Segment Start: Exercise input
-- ==== Sys2Proof/Decode.lean ====
section
/-! DEFINITION. The encodings of PNGDES and their decoder and encoder (spec/30_encoding.md): the 9-bit command word, the
wire records as byte strings, the 71-bit event word; the codes of the enumerations; and the unit operations a command
invokes, which "a decoder tells apart by state, not by bits" (R92). -/

namespace Sys2Proof

/-! ### Codes -/

/-- The code of a phase, as `st_phase` shows it (10_state.md R21, R30). -/
def Phase.code : Phase → BitVec 3
  | .sig => 0 | .len => 1 | .type => 2 | .data => 3 | .crc => 4 | .fail => 5

/-- The code of a status (60_exceptions.md R230). -/
def Status.code : Status → BitVec 2
  | .ok => 0 | .badSignature => 1 | .truncated => 2 | .checksumMismatch => 3

/-- The status of a code (R230). -/
def Status.ofCode (c : BitVec 2) : Status :=
  if c = 0 then .ok else if c = 1 then .badSignature else if c = 2 then .truncated else .checksumMismatch

/-- The code of an event kind, `ev[70:69]` (R84). -/
def EvKind.code : EvKind → BitVec 2
  | .hdr => 0 | .pay => 1 | .eoc => 2 | .done => 3

/-- The event kind of a code; all four are defined (R89). -/
def EvKind.ofCode (c : BitVec 2) : EvKind :=
  if c = 0 then .hdr else if c = 1 then .pay else if c = 2 then .eoc else .done

/-! ### The event word -/

/-- `ev[70:0] = {ev_kind, ev_a, ev_b, ev_f}` (R84). -/
def Event.word (e : Event) : BitVec 71 := e.kind.code ++ e.a ++ e.b ++ e.f

/-- The fields of an event word (R84). -/
def Event.ofWord (w : BitVec 71) : Event :=
  ⟨EvKind.ofCode (w.extractLsb' 69 2), w.extractLsb' 37 32, w.extractLsb' 5 32, w.extractLsb' 0 5⟩

/-- The EVT instruction of an event. -/
def Event.toInstr (e : Event) : Instr :=
  match e.kind with
  | .hdr => .hdr e.a e.b e.f
  | .pay => .pay e.a e.b e.f
  | .eoc => .eoc e.a e.b e.f
  | .done => .done e.a e.b e.f

/-! ### Decoding -/

/-- What is decoded: a command word, the bytes of a wire record, or an event word. -/
inductive Words where
  | cmd (w : BitVec 9)
  | wire (bytes : List Byte)
  | evt (w : BitVec 71)
  deriving DecidableEq, Repr

/-- Why bytes are not one wire record. No command word and no event word is ever rejected (R83, R89). -/
inductive DecodeError where
  /-- at offset 0 the bytes are not the eight bytes of `SIG` -/
  | notSignature
  /-- at a record boundary there are fewer than `12 + L` bytes -/
  | shortRecord
  /-- at a record boundary there are more than `12 + L` bytes -/
  | longRecord
  /-- no record begins here: the next byte is in the middle of a field, or is drained -/
  | midField
  deriving DecidableEq, Repr

/-- The command word: `cmd[8]` is the operation, `cmd[7:0]` the byte, ignored for `END` (R80 to R82). Total: there is no
illegal command (R83). -/
def decodeCmd (w : BitVec 9) : Instr :=
  if w.getLsbD 8 then .endBuf else .byte (w.extractLsb' 0 8)

/-- The last four bytes of a record. -/
def decodeTail (length : Word) (type : TypeCode) (payload : List Byte) : List Byte → Except DecodeError Instr
  | [c0, c1, c2, c3] => .ok (.chunk length type payload (be32 c0 c1 c2 c3))
  | _ :: _ :: _ :: _ :: _ :: _ => .error .longRecord
  | _ => .error .shortRecord

/-- Format `CHUNK`: length, type code, `L` payload bytes, checksum, and nothing after (R72, R74). -/
def decodeChunk : List Byte → Except DecodeError Instr
  | l0 :: l1 :: l2 :: l3 :: t0 :: t1 :: t2 :: t3 :: rest =>
    let n := (be32 l0 l1 l2 l3).toNat
    if rest.length < n then .error .shortRecord
    else decodeTail (be32 l0 l1 l2 l3) ⟨t0, t1, t2, t3⟩ (rest.take n) (rest.drop n)
  | _ => .error .shortRecord

/-- A wire record is told by where the block stands: at offset 0 it is the signature, at a record boundary it is a
record (R70, R75). -/
def decodeWire (cfg : Config) (p : Phase) (cnt : Word) (bytes : List Byte) : Except DecodeError Instr :=
  match p with
  | .sig =>
    if cnt = 0 then (if bytes = cfg.sig.toList then .ok .signature else .error .notSignature)
    else .error .midField
  | .len => if cnt = 0 then decodeChunk bytes else .error .midField
  | .type | .data | .crc | .fail => .error .midField

/-- The decoder, total on all words, rejecting by name. -/
def decode (cfg : Config) (p : Phase) (cnt : Word) : Words → Except DecodeError Instr
  | .cmd w => .ok (decodeCmd w)
  | .wire bytes => decodeWire cfg p cnt bytes
  | .evt w => .ok (Event.ofWord w).toInstr

/-- The unit operations the command `BYTE d` invokes when the next byte is byte `cnt` of field `p` (the `when` member of
the UNIT rows, R92, R104 to R106, R121, R136, R137). All of them read the state before the step (R7); they are listed so
that an operation which writes a register stands after every operation which reads it. -/
def decodeUnits (p : Phase) (cnt : Word) (d : Byte) : List Instr :=
  match p with
  | .len => [.beShift .len d]
  | .type =>
    (if cnt = 3 then [.tcFlags d, .tcValid d] else []) ++ (if cnt = 0 then [.crcInit d] else []) ++
      [.crcUpd d, .tcShift d]
  | .data => [.crcUpd d]
  | .crc => (if cnt = 3 then [.crcChk d] else []) ++ [.beShift .rx d]
  | .sig | .fail => []

/-! ### Encoding -/

/-- The command word of `BYTE d`: `{0, d}` (R81). -/
def byteWord (d : Byte) : BitVec 9 := 0#1 ++ d

/-- The command word the host should send for `END`: `{1, 00000000}` (R82, D23). -/
def endWord : BitVec 9 := 0x100

/-- The bytes of one record, in wire order (R72). -/
def chunkBytes (length : Word) (type : TypeCode) (payload : List Byte) (checksum : Word) : List Byte :=
  be32Bytes length ++ type.bytes ++ payload ++ be32Bytes checksum

/-- The words of an instruction. A unit operation has no pattern of its own: it carries that of the `BYTE` that invokes
it (R92). -/
def encode (cfg : Config) : Instr → Words
  | .byte d => .cmd (byteWord d)
  | .endBuf => .cmd endWord
  | .signature => .wire cfg.sig.toList
  | .chunk length type payload checksum => .wire (chunkBytes length type payload checksum)
  | .hdr a b f => .evt (Event.word ⟨.hdr, a, b, f⟩)
  | .pay a b f => .evt (Event.word ⟨.pay, a, b, f⟩)
  | .eoc a b f => .evt (Event.word ⟨.eoc, a, b, f⟩)
  | .done a b f => .evt (Event.word ⟨.done, a, b, f⟩)
  | .crcInit d | .crcUpd d | .crcChk d | .beShift _ d | .tcShift d | .tcFlags d | .tcValid d => .cmd (byteWord d)

/-- The place in the buffer where an instruction's words are decoded: the signature at offset 0, all others at a record
boundary (R70). -/
def Instr.place : Instr → Phase × Word
  | .signature => (.sig, 0)
  | _ => (.len, 0)

/-! ### The opcode table's numbering -/

/-- The eight bytes of a 64-bit WIRE row, the byte at offset 0 in bits 63:56 (R71, R92). -/
def tableBytes (w : Nat) : List Byte :=
  be32Bytes (BitVec.ofNat 32 (w / 2 ^ 32)) ++ be32Bytes (BitVec.ofNat 32 w)

/-- The record whose fixed head is `w` and whose payload and checksum bytes are all zero. -/
def tableRecord (w : Nat) : List Byte :=
  tableBytes w ++ List.replicate (w / 2 ^ 32 % 2 ^ 32 + 4) 0

/-- The instruction of a table row's word: a 9-bit command word (16 bits in whole bytes), a 64-bit wire head, or a 71-bit
event word (72 bits in whole bytes). Bits a word does not have are rejected. DESIGN CHOICE (log 10): a 64-bit head equal to
the default `SIG` is read as the signature, any other as a record's head. -/
def decodeTableWord (nbits w : Nat) : Option Instr :=
  if nbits ≤ 16 then (if w < 2 ^ 9 then some (decodeCmd (BitVec.ofNat 9 w)) else none)
  else if nbits = 64 then
    (if 2 ^ 64 ≤ w then none
     else match decode Config.standard .sig 0 (.wire (tableBytes w)) with
      | .ok i => some i
      | .error _ => (decode Config.standard .len 0 (.wire (tableRecord w))).toOption)
  else if nbits = 71 ∨ nbits = 72 then
    (if w < 2 ^ 71 then (decode Config.standard .sig 0 (.evt (BitVec.ofNat 71 w))).toOption else none)
  else none

end Sys2Proof
end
Segment End: Exercise input
> Activity:
Your answer should be all lines from the data that contain "after".

> Written response:
/-- Format `CHUNK`: length, type code, `L` payload bytes, checksum, and nothing after (R72, R74). -/
that an operation which writes a register stands after every operation which reads it. -/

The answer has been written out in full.